Our study also demonstrated that variability in microbial composition of fecal slurry is an important contributor to disease severity and outcomes in preclinical sepsis models (Figs. 6 and 7). Notably, this variability was present despite best efforts to standardization of slurry preparation. Our data revealed that differences in bacterial composition were primarily among anaerobic fermenters, including several potentially pathogenic organisms. While this may reflect intrinsic differences in the gut microbiome between donor animals, given that many differentially abundant organisms were anaerobic fermenters, this raises the question of whether subtle differences in slurry preparation (e.g., duration of ambient oxygen exposure in its impact on obligate anaerobes) may yield important differences in bacterial composition, translating into differences in disease severity in the FIP model. These findings highlight the variability in outcomes that can be induced by using different slurry batches within an experiment, and therefore for large multi-center experiments, supports the use of single large batch preparations of slurry and a need for re-calibration and dose-titration with each new batch of fecal slurry. Although it is possible that duration of storage impacted the virulence of our slurry, all experiments conducted with the 2021 batch over the course of multiple experimental series appear to be concordant in terms of their outcomes. To our knowledge, few preclinical studies routinely characterize the microbial composition of fecal slurry, and reporting of this data is expected to enhance experimental transparency and rigor. Our findings also highlight the potential impact of fecal microbial composition in preclinical sepsis outcomes, as has been shown by other groups [39].
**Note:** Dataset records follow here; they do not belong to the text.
/-- R16: a long form occupies the whole fetch word; a long-form opcode in slot 1, or a long form whose slot 0
has P set, is rejected. R14: P is 0 in slot 1. -/
def Obligations.FetchWordForms : Prop :=
  ∀ w : Nat,
    (0x380 ≤ bits w 116 10 → decodeFetch w true = .error .longInSlot1)
    ∧ (0x380 ≤ bits w 52 10 → bit w 62 = true → decodeFetch w false = .error .pairBit)
    ∧ (bits w 52 10 < 0x380 → bit w 62 = true → 0x380 ≤ bits w 116 10 →
        decodeFetch w false = .error .longInSlot1)
    ∧ (bits w 116 10 < 0x380 → bit w 126 = true →
        decodeFetch w true = .error .pairBit
          ∧ (bits w 52 10 < 0x380 → bit w 62 = true → decodeFetch w false = .error .pairBit))
    ∧ (∀ i j, decodeFetch w false = .ok (.one i) → i.isLong = true → 0x380 ≤ bits w 52 10
        ∧ decodeNat (bits w 0 128) = .ok i ∧ decodeFetch w false ≠ .ok (.pair i j))

/-! ## The step -/

/-- A step carries out the event that stands next on the agenda, and takes it off (chapter 95, R1). What
arrives at a port is logged while the device records and the log has room, and while it replays arrives only
as the log gives it (R374, R375). That events stand on an agenda is the model's choice (log 4), and so are the
form of the log and of its records, the end of a log that is full and ENDT (log 93). With nothing on the
agenda the global tick advances by one, or the armed stop, or a thermal trip, takes hold at the end of the
tick it is due (R368, R372, R381). The empty agenda as the end of a tick is the model's choice (log 4), and so
is the place of a stop and of a trip at the end of their tick (logs 58, 88). While the clocks are gated the
device holds its state: a step changes nothing, unless GO, a device reset or the cooling of a die is on the
agenda (R372, R381). That what else the agenda lists stays there is the model's own (logs 58, 88). -/
def Obligations.AgendaRuns : Prop :=
  (∀ (s : State) (i : Instr) (rest : List Move), s.stopped = false → s.agenda = .event i :: rest →
     i.isLane = false →
     let a : State := { s with agenda := rest }
     ((isArrival i = false ∨ (s.recording = false ∧ s.playing = false)) → step s = exec i a)
     ∧ (isArrival i = true → s.recording = true → s.playing = false → s.rclog.length < s.logRoom →
         step s = exec i { a with rclog := s.rclog ++ [(s.tick, .arrival i)], endt := s.tick })
     ∧ (isArrival i = true → s.recording = true → s.playing = false → s.logRoom ≤ s.rclog.length →
         step s = exec i { a with recording := false, rcsts := s.rcsts ||| 1 })
     ∧ (isArrival i = true → s.playing = true → (s.tick, .arrival i) ∉ s.rclog → s.linkFails i = false →
         step s = .next a)
     ∧ (isArrival i = true → s.playing = true → (s.tick, .arrival i) ∉ s.rclog → s.linkFails i = true →
         step s = .next { a with rcsts := s.rcsts ||| 2, haltDue := true })
     ∧ (isArrival i = true → s.playing = true → (s.tick, .arrival i) ∈ s.rclog →
         step s = exec i { a with rclog := s.rclog.erase (s.tick, .arrival i), endt := s.tick }))
  ∧ (∀ s : State, s.stopped = false → s.agenda = [] → (s.playing = false ∨ s.rclog ≠ []) →
       ∃ t, step s = .next t
         ∧ (s.tripDue = false → s.haltDue = false → (s.stopDue = 0 ∨ s.tick < s.stopDue) → t.tick = s.tick + 1 ∧ t.stopped = false)
         ∧ (s.tripDue = false → (s.haltDue = true ∨ s.stopDue ≠ 0 ∧ s.stopDue ≤ s.tick) → t.tick = s.tick ∧ t.stopped = true)
         ∧ (s.tripDue = true → t.tick = s.tick ∧ t.stopped = true ∧ t.trip = true))
  ∧ (∀ s : State, s.stopped = true → (∀ m ∈ s.agenda, m.actsStopped = false) → step s = .next s)

/-- A STEP RUNS THE DECODED INSTRUCTION. A core whose one candidate part finds, at its place in the
instruction cache, the fetch word `w`, which decodes to one instruction, runs that instruction: it is well
formed, it runs at a latch that names the part and the slot after it, and around it the step only counts the
issue and the choice (R16, R197, R267, R369), or the park. A step of a core whose one candidate part finds a
pair issues the pair (R20, R21), with the same counts. -/
def Obligations.StepRunsDecodedInstruction : Prop :=
  (∀ (s s0 s1 : State) (core p w : Nat) (busy : List Nat) (rest : List Move) (i : Instr),
     s.stopped = false → s.agenda = .issue core busy :: rest →
     let a : State := { s with agenda := rest }
     let off := (s0.part p).off
     let next := if i.isLong then off + 16 else off + 8
     (a.resumeParts (a.corePartIds core)).runSeconds core = .next s0 →
     core < 256 → (core % 64 = 0 ∨ s0.released = true) → (s0.core core).issuedNow = false →
     (s0.core core).slotsLeft = 0 → (s0.core core).withheld = false → (s0.core core).trbuf.length < traceBuffer →
     s0.candidates core busy = [p] → (∀ h ∈ s0.held, h.part ≠ p) → (s0.part p).second = none →
     off < (s0.launchAt p).img.code →
     ¬((s0.launchAt p).prologue = true ∧ 4096 ≤ (s0.launchAt p).issued) →
     (s0.fenceEnds p).fetchWord p off = (s1, .word w) → (s1.part p).life = .live →
     decodeFetch w (decide (off % 16 = 8)) = .ok (.one i) →
     i.wf = true ∧ ∃ t, exec i (s1.latch p next .single none) = .next t
       ∧ step s = .next (
           if t.waiting p then t.notePark s0 core p
           else
             let u := if t.committed p then
                 t.noteIssue core (s0.launchOf (teamOf p)) (.one i) (s0.slots' p (.one i)) else t
             { ((u.notePark s0 core p).notePassed [s0.readyOf core p (.one i)] p).killDead with issue := {} }))
  ∧ (∀ (s s0 s1 : State) (core p w : Nat) (busy : List Nat) (rest : List Move) (i j : Instr),
       s.stopped = false → s.agenda = .issue core busy :: rest →
       let a : State := { s with agenda := rest }
       let off := (s0.part p).off
       (a.resumeParts (a.corePartIds core)).runSeconds core = .next s0 →
       core < 256 → (core % 64 = 0 ∨ s0.released = true) → (s0.core core).issuedNow = false →
       (s0.core core).slotsLeft = 0 → (s0.core core).withheld = false → (s0.core core).trbuf.length < traceBuffer →
       s0.candidates core busy = [p] → (∀ h ∈ s0.held, h.part ≠ p) → (s0.part p).second = none →
       off < (s0.launchAt p).img.code →
       ¬((s0.launchAt p).prologue = true ∧ 4096 ≤ (s0.launchAt p).issued) →
       (s0.fenceEnds p).fetchWord p off = (s1, .word w) → (s1.part p).life = .live →
       decodeFetch w (decide (off % 16 = 8)) = .ok (.pair i j) → pairLegal i j = true →
       i.wf = true ∧ j.wf = true ∧ ∃ t, s1.runPair p (off + 16) i j = .next t
         ∧ step s = .next (
             if t.waiting p then t.notePark s0 core p
             else
               let u := if t.committed p then
                   t.noteIssue core (s0.launchOf (teamOf p)) (.pair i j) (s0.slots' p (.pair i j)) else t
               { ((u.notePark s0 core p).notePassed [s0.readyOf core p (.pair i j)] p).killDead with issue := {} }))

/-- R21: both halves of a pair read what stood before the pair. When neither half stops, the pair is the
instruction of one half at the latch and then the other's, whose sources are the registers, the deferred
results and the active set from before the pair; the flags that the first raised are ORed after it. Four
clauses are the model's own reading (log 34): that slot 0's instruction acts first over a snapshot of what
stood before, unless slot 1's manages the stash or stands beside a control instruction of a prologue (R130,
R208; log 120), that slot 1's reads draw free values of their own, that a half whose place follows an access
that the other still has outstanding is kept until that access has its place, and that a half which waits
after all leaves the pair unissued. -/
def Obligations.PairRunsBothHalves : Prop :=
  ∀ (s a b : State) (p next : Nat) (i j : Instr), (s.part p).life = .live →
    s.runOne p next i = .next a → s.bump.runOne p next j = .next b →
    a.waiting p = false → a.stopClass p = none → b.waiting p = false → b.stopClass p = none →
    s.pairFull p next i j = false →
    let flip := s.slot1First p i j
    let x := if flip then j else i
    let y := if flip then i else j
    ∃ t1, exec x ((if flip then s.bump else s).latch p next .first none) = .next t1
      ∧ (let snap : Snap := { regs := s.regs, defs := s.defs, active := s.activeSet p, ops := (s.part p).ops
                              ev := (s.core (s.coreOf p)).ev, fresh := s.fresh + (if flip then 1 else 2) }
         let u : State := { t1 with issue := { t1.issue with half := .second, pre := some snap } }
         (t1.part t1.issue.part).life = .live → u.poisonRead (u.ctx y.hdr) y = [] →
         (placedLast y = true → t1.accessOut p = true →
           s.runPair p next i j = .next (t1.modPart p fun z => { z with second := some { i := y, pre := snap, next := next } }))
         ∧ (placedLast y = false ∨ t1.accessOut p = false → ∃ t2, exec y u = .next t2
             ∧ (t2.waiting p = true → s.runPair p next i j = .next (s.modPart p fun z => { z with wait := (t2.part p).wait }))
             ∧ (t2.waiting p = false → managesStash x = false ∨ t2.stopRank p = none →
                 s.runPair p next i j = .next t2.joinFlags)))

/-- The device never stops with a fault or a refusal: every step from every state answers a next state
(chapter 18: a fault is recorded, a trap is taken, and the device goes on). -/
def Obligations.StepAlwaysGoesOn : Prop := ∀ s : State, ∃ t, step s = .next t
This study has some limitations that should be acknowledged. Each experimental series included a small number of animals per group, which were not adequately powered to detect differences for many of our clinical outcomes (e.g., mortality, temperature, MSS, and sex differences); similarly, minimal statistical calculations in this study should be interpreted cautiously in this exploratory study with no power calculations. Although rigorous standardization was attempted between sites, differences in ambient temperature persisted between animal care facilities. Also, the experiments were not run on the same days, nor were the animals purchased from the same litter, and seasonal variability in murine outcomes cannot be excluded. Lastly, the 72-h model requires around-the-clock animal checks throughout the duration of the experiment, which was noted to be particularly labor-intensive for personnel.
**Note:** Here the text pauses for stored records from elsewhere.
-- ==== Sys2Proof/Laws/State.lean ====
section
/-! SUPPORT. What the plain updates of the state leave alone, field by field, and what the record they write reads as. -/

set_option linter.unusedVariables false

namespace Sys2Proof.Machine

variable (s : State)

/-! ## `setPart` -/

@[simp] theorem State.setPart_mem (p : Nat) (x : Part) : (s.setPart p x).mem = s.mem := by rfl
@[simp] theorem State.setPart_memPoison (p : Nat) (x : Part) : (s.setPart p x).memPoison = s.memPoison := by rfl
@[simp] theorem State.setPart_l1 (p : Nat) (x : Part) : (s.setPart p x).l1 = s.l1 := by rfl
@[simp] theorem State.setPart_l2 (p : Nat) (x : Part) : (s.setPart p x).l2 = s.l2 := by rfl
@[simp] theorem State.setPart_owners (p : Nat) (x : Part) : (s.setPart p x).owners = s.owners := by rfl
@[simp] theorem State.setPart_locks (p : Nat) (x : Part) : (s.setPart p x).locks = s.locks := by rfl
@[simp] theorem State.setPart_undo (p : Nat) (x : Part) : (s.setPart p x).undo = s.undo := by rfl
@[simp] theorem State.setPart_stored (p : Nat) (x : Part) : (s.setPart p x).stored = s.stored := by rfl
@[simp] theorem State.setPart_commits (p : Nat) (x : Part) : (s.setPart p x).commits = s.commits := by rfl
@[simp] theorem State.setPart_hostQ (p : Nat) (x : Part) : (s.setPart p x).hostQ = s.hostQ := by rfl
@[simp] theorem State.setPart_regs (p : Nat) (x : Part) : (s.setPart p x).regs = s.regs := by rfl
@[simp] theorem State.setPart_regPoison (p : Nat) (x : Part) : (s.setPart p x).regPoison = s.regPoison := by rfl
@[simp] theorem State.setPart_lanes (p : Nat) (x : Part) : (s.setPart p x).lanes = s.lanes := by rfl
@[simp] theorem State.setPart_teams (p : Nat) (x : Part) : (s.setPart p x).teams = s.teams := by rfl
@[simp] theorem State.setPart_defs (p : Nat) (x : Part) : (s.setPart p x).defs = s.defs := by rfl
@[simp] theorem State.setPart_held (p : Nat) (x : Part) : (s.setPart p x).held = s.held := by rfl
@[simp] theorem State.setPart_cmds (p : Nat) (x : Part) : (s.setPart p x).cmds = s.cmds := by rfl
@[simp] theorem State.setPart_tundish (p : Nat) (x : Part) : (s.setPart p x).tundish = s.tundish := by rfl
@[simp] theorem State.setPart_slots (p : Nat) (x : Part) : (s.setPart p x).slots = s.slots := by rfl
@[simp] theorem State.setPart_arrays (p : Nat) (x : Part) : (s.setPart p x).arrays = s.arrays := by rfl
@[simp] theorem State.setPart_fills (p : Nat) (x : Part) : (s.setPart p x).fills = s.fills := by rfl
@[simp] theorem State.setPart_launches (p : Nat) (x : Part) : (s.setPart p x).launches = s.launches := by rfl
@[simp] theorem State.setPart_clusters (p : Nat) (x : Part) : (s.setPart p x).clusters = s.clusters := by rfl
@[simp] theorem State.setPart_blocks (p : Nat) (x : Part) : (s.setPart p x).blocks = s.blocks := by rfl
@[simp] theorem State.setPart_queues (p : Nat) (x : Part) : (s.setPart p x).queues = s.queues := by rfl
@[simp] theorem State.setPart_released (p : Nat) (x : Part) : (s.setPart p x).released = s.released := by rfl
@[simp] theorem State.setPart_cores (p : Nat) (x : Part) : (s.setPart p x).cores = s.cores := by rfl
@[simp] theorem State.setPart_dies (p : Nat) (x : Part) : (s.setPart p x).dies = s.dies := by rfl
@[simp] theorem State.setPart_fns (p : Nat) (x : Part) : (s.setPart p x).fns = s.fns := by rfl
@[simp] theorem State.setPart_savebase (p : Nat) (x : Part) : (s.setPart p x).savebase = s.savebase := by rfl
@[simp] theorem State.setPart_msix (p : Nat) (x : Part) : (s.setPart p x).msix = s.msix := by rfl
@[simp] theorem State.setPart_msgs (p : Nat) (x : Part) : (s.setPart p x).msgs = s.msgs := by rfl
@[simp] theorem State.setPart_reports (p : Nat) (x : Part) : (s.setPart p x).reports = s.reports := by rfl
@[simp] theorem State.setPart_trapOuts (p : Nat) (x : Part) : (s.setPart p x).trapOuts = s.trapOuts := by rfl
@[simp] theorem State.setPart_waiters (p : Nat) (x : Part) : (s.setPart p x).waiters = s.waiters := by rfl
@[simp] theorem State.setPart_guest (p : Nat) (x : Part) : (s.setPart p x).guest = s.guest := by rfl
@[simp] theorem State.setPart_tick (p : Nat) (x : Part) : (s.setPart p x).tick = s.tick := by rfl
@[simp] theorem State.setPart_maxClock (p : Nat) (x : Part) : (s.setPart p x).maxClock = s.maxClock := by rfl
@[simp] theorem State.setPart_hostClock (p : Nat) (x : Part) : (s.setPart p x).hostClock = s.hostClock := by rfl
@[simp] theorem State.setPart_hostAnswer (p : Nat) (x : Part) : (s.setPart p x).hostAnswer = s.hostAnswer := by rfl
@[simp] theorem State.setPart_stopat (p : Nat) (x : Part) : (s.setPart p x).stopat = s.stopat := by rfl
@[simp] theorem State.setPart_stopDue (p : Nat) (x : Part) : (s.setPart p x).stopDue = s.stopDue := by rfl
@[simp] theorem State.setPart_haltDue (p : Nat) (x : Part) : (s.setPart p x).haltDue = s.haltDue := by rfl
@[simp] theorem State.setPart_stopped (p : Nat) (x : Part) : (s.setPart p x).stopped = s.stopped := by rfl
@[simp] theorem State.setPart_trip (p : Nat) (x : Part) : (s.setPart p x).trip = s.trip := by rfl
@[simp] theorem State.setPart_tripDue (p : Nat) (x : Part) : (s.setPart p x).tripDue = s.tripDue := by rfl
@[simp] theorem State.setPart_mgmt (p : Nat) (x : Part) : (s.setPart p x).mgmt = s.mgmt := by rfl
@[simp] theorem State.setPart_evsel (p : Nat) (x : Part) : (s.setPart p x).evsel = s.evsel := by rfl
@[simp] theorem State.setPart_smpctl (p : Nat) (x : Part) : (s.setPart p x).smpctl = s.smpctl := by rfl
@[simp] theorem State.setPart_rcctl (p : Nat) (x : Part) : (s.setPart p x).rcctl = s.rcctl := by rfl
@[simp] theorem State.setPart_rcact (p : Nat) (x : Part) : (s.setPart p x).rcact = s.rcact := by rfl
@[simp] theorem State.setPart_recording (p : Nat) (x : Part) : (s.setPart p x).recording = s.recording := by rfl
@[simp] theorem State.setPart_playing (p : Nat) (x : Part) : (s.setPart p x).playing = s.playing := by rfl
@[simp] theorem State.setPart_rcsts (p : Nat) (x : Part) : (s.setPart p x).rcsts = s.rcsts := by rfl
@[simp] theorem State.setPart_endt (p : Nat) (x : Part) : (s.setPart p x).endt = s.endt := by rfl
@[simp] theorem State.setPart_rclog (p : Nat) (x : Part) : (s.setPart p x).rclog = s.rclog := by rfl
@[simp] theorem State.setPart_rclogs (p : Nat) (x : Part) : (s.setPart p x).rclogs = s.rclogs := by rfl
@[simp] theorem State.setPart_lnkst (p : Nat) (x : Part) : (s.setPart p x).lnkst = s.lnkst := by rfl
@[simp] theorem State.setPart_fabid (p : Nat) (x : Part) : (s.setPart p x).fabid = s.fabid := by rfl
@[simp] theorem State.setPart_pwrlim (p : Nat) (x : Part) : (s.setPart p x).pwrlim = s.pwrlim := by rfl
@[simp] theorem State.setPart_spdm (p : Nat) (x : Part) : (s.setPart p x).spdm = s.spdm := by rfl
@[simp] theorem State.setPart_issue (p : Nat) (x : Part) : (s.setPart p x).issue = s.issue := by rfl
@[simp] theorem State.setPart_agenda (p : Nat) (x : Part) : (s.setPart p x).agenda = s.agenda := by rfl
@[simp] theorem State.setPart_fresh (p : Nat) (x : Part) : (s.setPart p x).fresh = s.fresh := by rfl
@[simp] theorem State.setPart_nextId (p : Nat) (x : Part) : (s.setPart p x).nextId = s.nextId := by rfl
In conclusion, the NPSP has developed and characterized a 72-h murine model of abdominal sepsis that can be used to investigate the pathophysiology of sepsis as well as to explore novel therapeutics. We have demonstrated how each individual component of the experimental protocol can have a large impact on outcomes, and how the use of surrogate mortality endpoints in preclinical sepsis presents unique challenges that should be carefully considered. This platform represents an important resource for maximizing translational impact of preclinical sepsis research.